There is no report from anyone at that other firm or from WCL as to the practitioner’s management of other files for which he had responsibility. While that is perhaps understandable in the circumstances in which the practitioner finds himself, however, the upshot of that is that this Court has not heard from any independent person with or for whom the practitioner has ever worked.
Also relevant as to the important question of assessing whether this conduct does demonstrate permanent features of the appellant’s character is that although it can be accepted that he has held down stable employment now for a period of some years, again, this Court has not heard from any independent person about his performance and functioning in the workplace during that time. I accept that the practitioner has produced references from two of his friends and from his wife. However, the friends are people he worked with as a student at Big W in the year 2000 or thereabouts. Notably absent is any reference from anybody with whom the practitioner has or is currently working or with whom he proposes to work.
Taking everything into consideration I am of the view that on the present state of the evidence, and after giving due consideration to the seriousness of the proven conduct, this Court cannot be satisfied that the practitioner is a fit and proper person to practise as a legal practitioner. Ordinarily, this would lead to an order striking the practitioner’s name from the Roll of Practitioners.

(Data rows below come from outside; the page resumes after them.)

theorem extLayer_spec (v : RevVariant) (n : Nat) (l : LaneState) :
    (∀ i, (extLayer v n l).1.layer.read i =
      if i < n then pixel (highNibble (l.layer.read i)) (recovered v l i).1 else l.layer.read i) ∧
    (extLayer v n l).2 = ((List.range n).filter (fun i => (recovered v l i).2)).length ∧
    (extLayer v n l).1 = { l with layer := (extLayer v n l).1.layer } := by
  show (∀ i, (extFold v n l).1.layer.read i = _) ∧ (extFold v n l).2 = _ ∧
    (extFold v n l).1 = { l with layer := (extFold v n l).1.layer }
  induction n with
  | zero => simp [extFold]
  | succ n ih =>
    obtain ⟨h1, h2, h3⟩ := ih
    have hrec : revf v ((extFold v n l).1.entry n) (lowNibble ((extFold v n l).1.layer.read n)) = recovered v l n := by
      have e : (extFold v n l).1.entry n = l.entry n := by rw [h3]; rfl
      rw [e, h1, if_neg (lt_irrefl n)]; rfl
    rw [extFold_succ]
    refine ⟨?_, ?_, ?_⟩
    · intro i
      simp only [extPixel, Memory.read_write, hrec]
      by_cases hi : i = n
      · subst hi; simp [h1]
      · rw [if_neg hi, h1]
        by_cases hl : i < n
        · rw [if_pos hl, if_pos (by omega)]
        · rw [if_neg hl, if_neg (by omega)]
    · simp only [extPixel, hrec, h2, List.range_succ, List.filter_append, List.length_append]
      by_cases hd : (recovered v l n).2 = true
      · simp [hd]
      · simp [hd]
    · simp only [extPixel]
      rw [h3]

/-- The layer after `EXT` (40_lowbit_codec.md R106). -/
theorem extLayer_layer (v : RevVariant) (n : Nat) (l : LaneState) (i : Nat) :
    (extLayer v n l).1.layer.read i =
      if i < n then pixel (highNibble (l.layer.read i)) (recovered v l i).1 else l.layer.read i :=
  (extLayer_spec v n l).1 i

/-- The degraded count of `EXT`: the guard cases among the pixels (40_lowbit_codec.md R106, R107). -/
theorem extLayer_count (v : RevVariant) (n : Nat) (l : LaneState) :
    (extLayer v n l).2 = ((List.range n).filter (fun i => (recovered v l i).2)).length := (extLayer_spec v n l).2.1

/-- `EXT` writes nothing but the layer. -/
theorem extLayer_frame (v : RevVariant) (n : Nat) (l : LaneState) :
    (extLayer v n l).1 = { l with layer := (extLayer v n l).1.layer } := (extLayer_spec v n l).2.2

theorem extLayer_count_le (v : RevVariant) (n : Nat) (l : LaneState) : (extLayer v n l).2 ≤ n := by
  rw [extLayer_count]
  exact (List.length_filter_le _ _).trans (by simp)

/-- `EXT` keeps the layer canonical and within the cells below a bound that covers the pixels. -/
theorem extLayer_wf (v : RevVariant) (n : Nat) (l : LaneState) {bound : Nat} (hn : n ≤ bound)
    (h1 : l.layer.wf = true) (h3 : l.layer.below bound = true) :
    (extLayer v n l).1.layer.wf = true ∧ (extLayer v n l).1.layer.below bound = true := by
  suffices ∀ k ≤ n, (extFold v k l).1.layer.wf = true ∧ (extFold v k l).1.layer.below bound = true from this n (le_refl n)
  intro k
  induction k with
  | zero => intro _; exact ⟨h1, h3⟩
  | succ k ih =>
    intro hk
    obtain ⟨a, c⟩ := ih (by omega)
    rw [extFold_succ]
    exact ⟨Memory.wf_write a _ _, Memory.below_write _ (by omega) c⟩

/-! ### The output buffer -/

@[simp] theorem freshOutput_length (n : Nat) : (freshOutput n).length = n := by simp [freshOutput]

theorem freshOutput_getD (n j : Nat) : (freshOutput n).getD j 0#8 = 0#8 := by
  simp only [freshOutput, List.getD_eq_getElem?_getD, List.getElem?_replicate]
  split <;> rfl

/-- The layer after the output buffer is copied over it (41_affine_permutation.md R124). -/
theorem copyOutput_read (out : List Byte) (m : Memory) (j : Nat) :
    (copyOutput out m).read j = if j < out.length then out.getD j 0#8 else m.read j := by
  simp [copyOutput, Memory.read_writeBytes]

theorem copyOutput_wf (out : List Byte) {m : Memory} (h : m.wf = true) : (copyOutput out m).wf = true :=
  Memory.wf_writeBytes out h 0

theorem copyOutput_below (out : List Byte) {m : Memory} {bound : Nat} (hl : out.length ≤ bound)
    (h : m.below bound = true) : (copyOutput out m).below bound = true :=
  Memory.below_writeBytes out (by omega) h

theorem getD_set (l : List Byte) (i j : Nat) (v : Byte) :
    (l.set i v).getD j 0#8 = if i = j ∧ j < l.length then v else l.getD j 0#8 := by
  simp only [List.getD_eq_getElem?_getD, List.getElem?_set]
  by_cases h : i = j
  · subst h
    by_cases hl : i < l.length
    · simp [hl]
    · simp [hl]
  · simp [h]

/-! ### Forward permutation -/

/-- The greatest index below `n` that satisfies `P`, if any: which source wins a target (41_affine_permutation.md
R124). -/
def lastBelow (P : Nat → Bool) : Nat → Option Nat
  | 0 => none
  | n + 1 => if P n then some n else lastBelow P n

theorem lastBelow_some {P : Nat → Bool} {n i : Nat} (h : lastBelow P n = some i) :
    i < n ∧ P i = true ∧ ∀ k, i < k → k < n → P k = false := by
  induction n with
  | zero => simp [lastBelow] at h
  | succ n ih =>
    simp only [lastBelow] at h
    split at h
    · cases h
      exact ⟨by omega, ‹_›, fun k h1 h2 => by omega⟩
    · obtain ⟨a, b, c⟩ := ih h
      refine ⟨by omega, b, fun k h1 h2 => ?_⟩
      by_cases hk : k = n
      · subst hk; simp_all
      · exact c k h1 (by omega)

theorem lastBelow_none {P : Nat → Bool} {n : Nat} (h : lastBelow P n = none) : ∀ k < n, P k = false := by
  induction n with
  | zero => intro k hk; omega
  | succ n ih =>
    simp only [lastBelow] at h
    split at h
    · cases h
    · intro k hk
      by_cases hk' : k = n
      · subst hk'; simp_all
      · exact ih h k (by omega)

However, in the exceptional circumstances of this case, including the practitioner’s voluntary relinquishment of his practising certificate for a period of seven years and his level of rehabilitation, I would not make a striking off order at this stage. The practitioner should be allowed an opportunity to address the deficiencies in his case that have been identified. In particular, he should be allowed an opportunity to provide further satisfactory character references focussing on his present capacity to operate appropriately when under stress in the workplace and his present reputation for honesty and integrity in the workplace and in the wider environment. I would adjourn the LPCC’s application for six months or such other period of time as may be appropriate to enable this to occur upon the practitioner undertaking to the Court not to apply for a practising certificate in the meantime. In the event that the LPCC’s application were to be dismissed (and this is by no means assured) the Court would make consequential orders to ensure that any practising certificate that did issue, in the first instance, would be subject to strict conditions including as to supervision.
NICHOLSON J:
I agree that the appeal should be dismissed for the reasons given by Kelly J. In relation to the Commissioner’s application for the practitioner’s name to be struck off the roll, I agree that the application should be adjourned for six months for the reasons given by Kelly J.
HINTON J:
I agree that the appeal should be dismissed for the reasons given by Kelly J. In relation to the Commissioner’s application for the practitioner’s name to be struck off the roll, I agree that the application should be adjourned for six months for the reasons given by Kelly J.